State policies could be a factor in Kansas, said Sarah Hampl, a pediatrician who directs weight management services at Children's Mercy Hospital.

She pointed to a 2009 report by the Trust for America's Health that noted which states had nutrition standards for foods available to children at school or policies for measuring students' BMIs.

"Notably, Kansas was one of the only states in the nation that doesn't have this kind of legislation," Hampl said.
So, while the article does allude to some of the social and environmental factors Singh found accounted for some of the state and regional variation --- it mentions the issue of access to safe outdoor spaces --- it gives more emphasis to solutions addressing children's behavior: restrict what kinds of foods they can get at school, regularly weigh them, etc.

I was particularly distressed to see Dr. Hampl's suggestion that Kansas's lack of school BMI-monitoring policies might explain the state's "alarming" increase in childhood obesity rates appearing just a few inches below Dr. Singh's claim that most of the newly obese or overweight girls in his study are probably preteens; the last thing girls need right as they're going through puberty is some adult scrutinizing their bodies and warning them not to gain any more weight!

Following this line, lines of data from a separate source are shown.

/-- A digit that is not 9 absorbs the carry, if no digit right of it does. -/
theorem carryLoop_completes {p j : Nat} {db : DigitBuffer} (hd : ∀ i, i ≤ p → (slot db i).toNat ≤ 9) (hj : j ≤ p)
    (hne : slot db j ≠ 9#4) : ∃ q db', carryLoop p db = .ok (q, db') := by
  rcases hrun : carryLoop p db with e | ⟨q, db'⟩
  · exact absurd (carryLoop_error hd hrun j hj) hne
  · exact ⟨q, db', rfl⟩

/-- The carry stops at the first digit from the right that is not 9. -/
theorem carryLoop_stop {p q : Nat} {db db' : DigitBuffer} (hp : p < 12) (hd : ∀ i, i ≤ p → (slot db i).toNat ≤ 9)
    (h : carryLoop p db = .ok (q, db')) :
    slot db q ≠ 9#4 ∧ ∀ j, j ≤ p → slot db j ≠ 9#4 → j ≤ q := by
  obtain ⟨hq, -⟩ := carryLoop_ok h
  obtain ⟨-, hdig, hraised, hpassed⟩ := carryLoop_value hp hd h
  refine ⟨fun hnine => ?_, fun j hj hne => ?_⟩
  · have hafter := hdig q hq
    rw [hraised, hnine] at hafter
    exact absurd hafter (by decide)
  · by_contra hlt
    obtain ⟨hnine, -⟩ := hpassed j (by omega) hj
    exact hne hnine

/-- `FIRST` moves left or stays (R172). -/
theorem toNat_carriedFirst_le (p : Nat) (first : Cursor) :
    (if p < first.toNat then BitVec.ofNat 4 p else first).toNat ≤ first.toNat := by
  split
  · rw [BitVec.toNat_ofNat]
    exact (Nat.mod_le p _).trans (by omega)
  · exact le_refl _

/-- `RND` in its phase, below one half (R170). -/
theorem exec_rnd_of_lt_half {s : State} (hp : s.phase = .round) (hbelow : s.work.toNat % 65536 < 32768) :
    exec .rnd s = .next { s with phase := .asm } := by
  have hr : ¬ roundUp s.work = true := by rw [roundUp_iff]; omega
  rw [exec_rnd, if_pos hp, roundDigits, if_neg hr]

/-- `RND` in its phase, from one half on, where the carry stops. -/
theorem exec_rnd_of_carryLoop {s : State} {m p : Nat} {db : DigitBuffer} (hp : s.phase = .round)
    (hhalf : 32768 ≤ s.work.toNat % 65536) (hend : s.endCur.toNat = m + 1) (hm : m < 12)
    (hrun : carryLoop m s.db = .ok (p, db)) :
    exec .rnd s = .next
      { s with
        db := db
        firstCur := if p < s.firstCur.toNat then BitVec.ofNat 4 p else s.firstCur
        phase := .asm } := by
  have hcarry : carryRun s.endCur.toNat s.db = .ok (p, db) := by
    rw [carryRun, dbCap_eq, hend, if_pos (by omega), Nat.add_sub_cancel, hrun]
  rw [exec_rnd, if_pos hp, roundDigits, if_pos ((roundUp_iff _).mpr hhalf), hcarry]

end Sys2Proof.Safety

/-! PROOFS. The obligations on `RND`. -/

namespace Sys2Proof.Proofs

open Sys2Proof.Machine Sys2Proof.Safety

/-- Settles O23: a number with room to grow has a digit that absorbs the carry, and the chain up to there is the decimal
increment. -/
theorem rndAddsOneFromHalfUp : Obligations.RndAddsOneFromHalfUp := by
  refine fun s hp => ⟨exec_rnd_of_lt_half hp, fun hhalf hpos hcap hdig hroom => ?_⟩
  obtain ⟨m, hend⟩ := Nat.exists_eq_add_of_le' hpos
  rw [hend] at hcap hdig hroom ⊢
  have hdig' : ∀ i, i ≤ m → (slot s.db i).toNat ≤ 9 := fun i hi => hdig i (by omega)
  obtain ⟨j, hj, hne⟩ := exists_slot_ne_nine hroom
  obtain ⟨p, db', hrun⟩ := carryLoop_completes hdig' (by omega) hne
  obtain ⟨-, hframe⟩ := carryLoop_ok hrun
  obtain ⟨hval, hdigits, -, -⟩ := carryLoop_value hcap hdig' hrun
  exact ⟨db', _, exec_rnd_of_carryLoop hp hhalf hend hcap hrun, hval, fun i hi => hdigits i (by omega),
    fun i hi => hframe i (.inr hi), toNat_carriedFirst_le p s.firstCur⟩

/-- Settles O24: over a window of nines the carry stops at the zero left of `FIRST`; a digit of the window that is not 9
stops it at or right of `FIRST`. -/
theorem rndGrowsTheWindowByOneSlot : Obligations.RndGrowsTheWindowByOneSlot := by
  intro s hp hhalf hcap hwindow hdig hbelow
  obtain ⟨m, hend⟩ : ∃ m, s.endCur.toNat = m + 1 := Nat.exists_eq_add_of_le' (by omega)
  rw [hend] at hcap hwindow hdig ⊢
  have hdig' : ∀ i, i ≤ m → (slot s.db i).toNat ≤ 9 := fun i hi => hdig i (by omega)
  refine ⟨fun hnines hfirst => ?_, fun ⟨j, hj, hjend, hne⟩ => ?_⟩
  · have hzero : slot s.db (s.firstCur.toNat - 1) = 0#4 := hbelow _ (by omega)
    have hne : slot s.db (s.firstCur.toNat - 1) ≠ 9#4 := by rw [hzero]; decide
    obtain ⟨p, db', hrun⟩ := carryLoop_completes hdig' (by omega) hne
    obtain ⟨hpm, hframe⟩ := carryLoop_ok hrun
    obtain ⟨hpne, hright⟩ := carryLoop_stop hcap hdig' hrun
    obtain ⟨-, -, hraised, hpassed⟩ := carryLoop_value hcap hdig' hrun
    have hleft : p < s.firstCur.toNat := by
      by_contra hin
      exact hpne (hnines p (by omega) (by omega))
    obtain rfl : p = s.firstCur.toNat - 1 := by
      have := hright _ (by omega) hne
      omega
    refine ⟨db', ?_, ?_, fun i hi => ?_, fun i hi hiend => ?_⟩
    · rw [exec_rnd_of_carryLoop hp hhalf hend hcap hrun, if_pos hleft]
    · rw [hzero] at hraised
      exact BitVec.eq_of_toNat_eq hraised
    · rw [hframe i (.inl hi), hbelow i (by omega)]
    · obtain ⟨-, hcleared⟩ := hpassed i (by omega) (by omega)
      exact hcleared
  · obtain ⟨p, db', hrun⟩ := carryLoop_completes hdig' (by omega) hne
    obtain ⟨-, hright⟩ := carryLoop_stop hcap hdig' hrun
    have hin : ¬ p < s.firstCur.toNat := by
      have := hright j (by omega) hne
      omega
    exact ⟨db', by rw [exec_rnd_of_carryLoop hp hhalf hend hcap hrun, if_neg hin]⟩

end Sys2Proof.Proofs

/-! PROOFS. Where trimming stops, and `ASM` from any window with the point inside it or at its right edge (R180, R182). -/

namespace Sys2Proof.Safety

open Sys2Proof.Machine

/-- Trimming stops at the first digit that is not zero, or right before the point (R180). -/
theorem trim_eq_ok {db : DigitBuffer} {first f dpp : Nat} (hcap : dpp ≤ 12) (hle : first ≤ f) (hlt : f < dpp)
    (hzero : ∀ i, first ≤ i → i < f → slot db i = 0#4) (hstop : f + 1 = dpp ∨ slot db f ≠ 0#4) :
    trim db first dpp = .ok f := by
  obtain ⟨g, hrun⟩ := trimLoop_completes db (k := dpp - 1 - first) (first := first) (by omega)
  obtain ⟨hge, hlimit, hpassed, hend⟩ := trimLoop_ok hrun
  suffices g = f by rw [trim, hrun, this]
  rcases Nat.lt_trichotomy g f with hgf | hgf | hgf
  · exact absurd (hzero g hge hgf) (hend.resolve_left (by omega))
  · exact hgf
  · exact absurd (hpassed f hle hgf) (hstop.resolve_left (by omega))

/-- The guard of `ASM` asks for an offset for every character of the window and for the terminator (R182, log 20). -/
theorem asmFits_iff {s : State} {f : Nat} (hf : f ≤ s.dpp.toNat) (hdpp : s.dpp.toNat ≤ s.endCur.toNat)
    (hcap : s.endCur.toNat ≤ 12) :
    asmFits s f = true ↔ ∀ off, off ≤ (windowText s.neg s.db f s.dpp.toNat s.endCur.toNat).length →
      (s.out.read off).isSome = true := by
  rw [asmFits, dbCap_eq, decide_eq_true hcap, Bool.and_true, ← length_resultChars s.neg s.db hf,
    resultChars_eq_windowText s.neg s.db hf hdpp, Memory.covers_iff]
  simp only [Nat.lt_succ_iff]

/-- `ASM` in its phase, where trimming stops and the result fits. -/
theorem exec_asm_of_fits {s : State} {f : Nat} (hp : s.phase = .asm)
    (htrim : trim s.db s.firstCur.toNat s.dpp.toNat = .ok f) (hfits : asmFits s f = true) :
    exec .asm s = .next ({ s with firstCur := BitVec.ofNat 4 f }.assembled
      (resultChars s.neg s.db f s.endCur.toNat s.dpp.toNat)) := by
  simp only [exec_asm, if_pos hp, assemble, htrim, if_pos hfits]

/-- `ASM` in its phase, where trimming stops and the result does not fit. -/
theorem exec_asm_of_not_fits {s : State} {f : Nat} (hp : s.phase = .asm)
    (htrim : trim s.db s.firstCur.toNat s.dpp.toNat = .ok f) (hfits : ¬ asmFits s f = true) :
    exec .asm s = .next ({ s with firstCur := BitVec.ofNat 4 f }.raise .bufferOverrun) := by
  simp only [exec_asm, if_pos hp, assemble, htrim, if_neg hfits]

/-- `BufferOverrun` taken after `FIRST` has moved (R212, R216). -/
theorem overruns_raise_firstCur (s : State) (c : Cursor) :
    Overruns s ({ s with firstCur := c }.raise .bufferOverrun) :=
  ⟨rfl, rfl, rfl, rfl, rfl, rfl, rfl, rfl, rfl, rfl, rfl⟩

/-- A text and its terminator written from offset 0: the text, the terminator, and every later byte as before. -/
theorem read_writeAll_terminated (m : Memory) (cs : List Byte) :
    (∀ off, off < cs.length → (m.writeAll 0 (cs ++ [charNul])).read off = cs[off]?) ∧
      (m.writeAll 0 (cs ++ [charNul])).read cs.length = some charNul ∧
      ∀ off, cs.length < off → (m.writeAll 0 (cs ++ [charNul])).read off = m.read off := by
  have hlen : (cs ++ [charNul]).length = cs.length + 1 := by simp
  simp only [Memory.read_writeAll, Nat.sub_zero, hlen]
  refine ⟨fun off h => ?_, ?_, fun off h => ?_⟩
  · rw [if_pos (by omega), List.getElem?_append_left h]
  · rw [if_pos (by omega), List.getElem?_concat_length]
  · rw [if_neg (by omega)]

end Sys2Proof.Safety

/-! PROOFS. The obligation on `ASM`. -/

namespace Sys2Proof.Proofs

open Sys2Proof.Machine Sys2Proof.Safety

/-- Settles O25: trimming stops at `f`, and the guard tells the storage with room for the window from the one without. -/
theorem asmWritesTheWindowOrOverruns : Obligations.AsmWritesTheWindowOrOverruns := by
  intro s f hp hdpp hcap hle hlt hzero hstop
  have htrim := trim_eq_ok (by omega) hle hlt hzero hstop
  have hguard := asmFits_iff (Nat.le_of_lt hlt) hdpp hcap
  refine ⟨fun hroom => ⟨_, ?_, read_writeAll_terminated s.out _⟩, fun ⟨off, hoff, hmissing⟩ => ?_⟩
  · rw [exec_asm_of_fits hp htrim (hguard.mpr hroom), resultChars_eq_windowText _ _ (Nat.le_of_lt hlt) hdpp]
    rfl
  · have hfits : ¬ asmFits s f = true := fun h => by simpa [hmissing] using hguard.mp h off hoff
    exact ⟨_, exec_asm_of_not_fits hp htrim hfits, overruns_raise_firstCur s _, rfl, rfl⟩

end Sys2Proof.Proofs

/-! PROOFS. The shape of a numeral and of the places after the point (R183, R184). -/

namespace Sys2Proof.Safety

open Sys2Proof.Machine

theorem toNat_digitByte {d : Nat} (h : d < 10) : (digitByte d).toNat = 0x30 + d := by
  rw [digitByte, BitVec.toNat_ofNat]
  omega

theorem isDigit_digitByte {d : Nat} (h : d < 10) : IsDigit (digitByte d) := by
  rw [IsDigit, toNat_digitByte h]
  omega

theorem digitByte_ne_zero {d : Nat} (hpos : d ≠ 0) (h : d < 10) : digitByte d ≠ 0x30#8 := by
  intro heq
  have hval := congrArg BitVec.toNat heq
  rw [toNat_digitByte h, BitVec.toNat_ofNat] at hval
  omega

@[simp] theorem length_padded (k b : Nat) : (padded k b).length = k := by
  induction k generalizing b with
  | zero => rfl
  | succ k ih => simp [padded, ih]

theorem isDigit_of_mem_padded (k b : Nat) : ∀ c ∈ padded k b, IsDigit c := by
  induction k generalizing b with
  | zero => exact List.forall_mem_nil _
  | succ k ih =>
    exact List.forall_mem_append.mpr
      ⟨ih _, List.forall_mem_singleton.mpr (isDigit_digitByte (Nat.mod_lt b (by decide)))⟩

theorem numeralIn_of_lt_ten (fuel : Nat) {n : Nat} (h : n < 10) : numeralIn (fuel + 1) n = [digitByte n] :=
  if_pos h

theorem numeralIn_of_ten_le (fuel : Nat) {n : Nat} (h : 10 ≤ n) :
    numeralIn (fuel + 1) n = numeralIn fuel (n / 10) ++ [digitByte (n % 10)] :=
  if_neg (by omega)

theorem length_numeralIn_le (fuel n : Nat) : (numeralIn fuel n).length ≤ fuel := by
  induction fuel generalizing n with
  | zero => exact le_refl _
  | succ fuel ih =>
    rcases Nat.lt_or_ge n 10 with hn | hn
    · simp [numeralIn_of_lt_ten fuel hn]
    · simpa [numeralIn_of_ten_le fuel hn] using ih (n / 10)

theorem length_numeralIn_pos (fuel n : Nat) : 1 ≤ (numeralIn (fuel + 1) n).length := by
  rcases Nat.lt_or_ge n 10 with hn | hn
  · simp [numeralIn_of_lt_ten fuel hn]
  · simp [numeralIn_of_ten_le fuel hn]

theorem isDigit_of_mem_numeralIn (fuel n : Nat) : ∀ c ∈ numeralIn fuel n, IsDigit c := by
  induction fuel generalizing n with
  | zero => exact List.forall_mem_nil _
  | succ fuel ih =>
    rcases Nat.lt_or_ge n 10 with hn | hn
    · rw [numeralIn_of_lt_ten fuel hn]
      exact List.forall_mem_singleton.mpr (isDigit_digitByte hn)
    · rw [numeralIn_of_ten_le fuel hn]
      exact List.forall_mem_append.mpr
        ⟨ih _, List.forall_mem_singleton.mpr (isDigit_digitByte (Nat.mod_lt n (by decide)))⟩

*While there is certainly a big role for systemic, economic racism in explaining why people in some racial and ethnic categories tend to be both fatter and less healthy than people in others --- African-Americans, Latin@s and Native Americans are all much likelier than white Anglo-Americans to be poor, unable to afford enough food, and to live in food deserts --- another factor might just be variation in average body type among different ethnic groups. Urocyon has several eye-opening posts about how her body type, which she shares with her relatives and with lots of other people, living and historical, with Cherokee/Tutelo heritage, has been deemed ugly, fat and dangerously unhealthy throughout her life because it doesn't match the thin, willowy ideal of beauty and health that, while it might be unrealistic for most white, European women, too, is even further removed from the actual bodies of most women of color.